S3 API Lifecycle Policy to Delete Incomplete Multipart Uploads
Problem
During operation, multipart uploads are repeatedly left incomplete without appropriate adjustments.
Sometimes the total number of objects displayed in a bucket is higher than the number of S3 objects. This difference is due to multipart uploads in the bucket that have not been completed or that have not been canceled properly.
Solution
Incomplete multipart uploads are caused by interruptions when uploading objects that are larger than the threshold value (default: 8MB). The threshold value is the value above which objects are divided into multiple chunks prior to upload. The storage does not know whether the upload will be continued, nor does it know how long it should hold the data. This results in incomplete multipart upload artifacts that have to be cleaned up by the owner.
The owner of the bucket is responsible for creating a lifecycle policy or canceling the multipart uploads manually.
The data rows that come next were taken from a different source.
/-! ### The start of a troupe -/

/-- A wave at its start: every lane at the entry point, nothing written (R11, R18). -/
def Wave.start (tid wix : Nat) (part : Bool) (pc : W64) (allot quad : Nat) : Wave :=
  { Wave.init with
    tid := tid
    wix := wix
    part := part
    allot := allot
    quad := quad
    lanes := (List.range 32).map (fun l => (l, { Lane.init with pc := pc })) }
/-- New waves take the lowest free slots of their quads; `used` holds the quad and slot of each that is taken (R302). -/
def seat : List (Nat × Nat) → List (Nat × Wave) → List (Nat × Wave)
  | _, [] => []
  | used, e :: rest =>
    let n := ((List.range 8).find? (fun i => !used.contains (e.2.quad, i))).getD 0
    (e.1, { e.2 with slot := n }) :: seat ((e.2.quad, n) :: used) rest
def State.seats (s : State) (k core : Nat) : List (Nat × Nat) := (s.holders k core).map (fun (e : Nat × Wave) => (e.2.quad, e.2.slot))
/-- A tile that another context held last is zeroed (R263). -/
def scrubTile (s : State) (held : FMap W32) (ctx : W32) (key tile : Nat) : State :=
  if flook held tile = some ctx then s else s.zeroRange key 4096
/-- A troupe takes its tiles on a core: thread-owned, scrubbed where need be; with accumulators, the array starts afresh
(R39, R218, R263). -/
def State.claim (s : State) (k core tid : Nat) : State :=
  let t := s.troupe tid
  let c := s.core k core
  let s1 := t.tiles.foldl (fun (s : State) (i : Nat) => scrubTile s c.tileCtx t.ctx (scrKey k core i 0) i) s
  let s2 := t.accs.foldl (fun s i => scrubTile s c.accCtx t.ctx (accKey k core i 0) i) s1
  s2.modCore k core (fun c => { c with
    lines := []
    ownEng := c.ownEng.filter (fun (e : Nat × Bool) => !t.tiles.contains e.1)
    tileCtx := t.tiles.foldl (fun m i => fput m i t.ctx) c.tileCtx
    accCtx := t.accs.foldl (fun m i => fput m i t.ctx) c.accCtx
    arr := if t.accs.isEmpty then c.arr else ArrayCfg.init })
/-- The physical tiles that a troupe is given. -/
def State.freeTiles (s : State) (k core n : Nat) : List Nat :=
  let used := ((s.coreTroupes k core).map (fun (e : Nat × Troupe) => e.2.tiles)).flatten
  ((List.range 256).filter (fun i => !used.contains i)).take n
/-- The constant bank and the dictionary, or none where they can no longer be read (R38, R79). -/
def State.bankWords (s : State) (k : Nat) (ctx : W32) (r : LRec) : Option (List W32) :=
  if r.argn = 0 then some []
  else (s.devFetch k ctx r.args (4 * r.argn)).map (fun bs => (List.range r.argn).map (fun i => BitVec.ofNat 32 (field bs (4 * i) 4)))
def State.dictWords (s : State) (k : Nat) (ctx : W32) (h : KHdr) : Option (Option (List W32)) :=
  if h.dict = 0 then some none
  else (s.devFetch k ctx h.dict (4 * h.dictn)).map (fun bs => some ((List.range h.dictn).map (fun i => BitVec.ofNat 32 (field bs (4 * i) 4))))
def Launch.saveArea (x : Launch) (t : Nat) : W64 :=
  if x.rcd.savebase = 0 then 0 else x.rcd.savebase + BitVec.ofNat 64 (4096 * x.rcd.savesz * (t % x.rcd.nsave))
/-- A troupe of a launch starts on a core. -/
def State.startTroupe (s : State) (k n cid t crk : Nat) (bank : List W32) (dict : Option (List W32)) (place : Nat × List Nat) : State :=
  let x := s.launch k n
  let h := x.hdr
  let tid := s.nextId
  let core := place.1
  let tr : Troupe := { Troupe.init with
    pkg := k, core := core, ctx := x.ctx, launch := n, tidx := t, corps := cid, crk := crk, st := .resident, hdr := h
    kbank := bank, dict := dict, savearea := x.saveArea t, traphnd := h.traph
    tiles := s.freeTiles k core h.scratch, accs := List.range h.acc
    salt := Config.entropy s.fresh, ranges := x.ranges }
  let ws := (place.2.zipIdx.map (fun e =>
    (widOf tid e.2 false, Wave.start tid e.2 false h.entry (8 * h.regs) e.1) ::
    (if h.pentry = 0 then [] else [(widOf tid e.2 true, Wave.start tid e.2 true h.pentry (8 * h.pregs) e.1)]))).flatten
  let s1 := { s with
    nextId := tid + 1
    fresh := s.fresh + 1
    troupes := fput s.troupes tid tr
    waves := (seat (s.seats k core) ws).foldl (fun (m : FMap Wave) (e : Nat × Wave) => fput m e.1 e.2) s.waves }
  (s1.modCorps cid (fun c => { c with troupes := c.troupes ++ [tid] })).claim k core tid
Creating a lifecycle policy or cancelling the multipart uploads manually will correct this problem.
Define an S3 lifecycle policy to delete (abort) incomplete multipart uploads after 3 days
abort-lc-mp-3days.xml
<LifecycleConfiguration>
<Rule>
<ID>abort-multipartupload-3days</ID>
<Prefix></Prefix>
<Status>Enabled</Status>
<AbortIncompleteMultipartUpload>
<DaysAfterInitiation>3</DaysAfterInitiation>
</AbortIncompleteMultipartUpload>
</Rule>
</LifecycleConfiguration>
Check if lc already exists
root@ceph-clyso # s3cmd getlifecycle s3://quota-clyso
ERROR: S3 error: 404 (NoSuchLifecycleConfiguration)
root@ceph-clyso #
This means that no lifecycle configuration exists for this bucket.
Upload the lc policy file
root@ceph-clyso # s3cmd setlifecycle abort-lc-mp-3days.xml s3://quota-clyso
s3://quota-clyso/: Lifecycle Policy updated
root@ceph-clyso #
root@ceph-clyso # s3cmd getlifecycle s3://quota-clyso
<?xml version="1.0" ?>
<LifecycleConfiguration xmlns="http://s3.amazonaws.com/doc/2006-03-01/">
<Rule>
<ID>abort-multipartupload-3days</ID>
<Prefix/>
<Status>Enabled</Status>
<AbortIncompleteMultipartUpload>
<DaysAfterInitiation>3</DaysAfterInitiation>
</AbortIncompleteMultipartUpload>
</Rule>
</LifecycleConfiguration>
root@ceph-clyso #
Manual commands for deleting (aborting) incomplete multipart uploads after 3 days
List incomplete multipart uploads for a bucket
root@ceph-clyso# s3cmd multipart s3://quota-clyso/10g-multipart.bin
s3://quota-clyso/10g-multipart.bin
Initiated Path Id
2024-06-20T22:16:43.567Z s3://quota-clyso/10-9 2~W2b888tDQMnMy0g8n6XPQeiQSC1pQ9w
root@ceph-clyso#
Abort incomplete multipart uploads for a bucket
root@ceph-clyso# s3cmd abortmp s3://quota-clyso/10-9 2~W2b888tDQMnMy0g8n6XPQeiQSC1pQ9w
s3://quota-clyso/10-9
root@ceph-clyso#
Verify incomplete multipart uploads for a bucket
root@ceph-clyso# s3cmd multipart s3://quota-clyso/10g-multipart.bin
s3://quota-clyso/10g-multipart.bin
Initiated Path Id
root@ceph-clyso#
The following commands are useful to ceph/radosgw administrators who want to keep track of the status and processing of the lifecycle policies in the internals of RadosGW:
- radosgw-admin lc list
- radosgw-admin lc process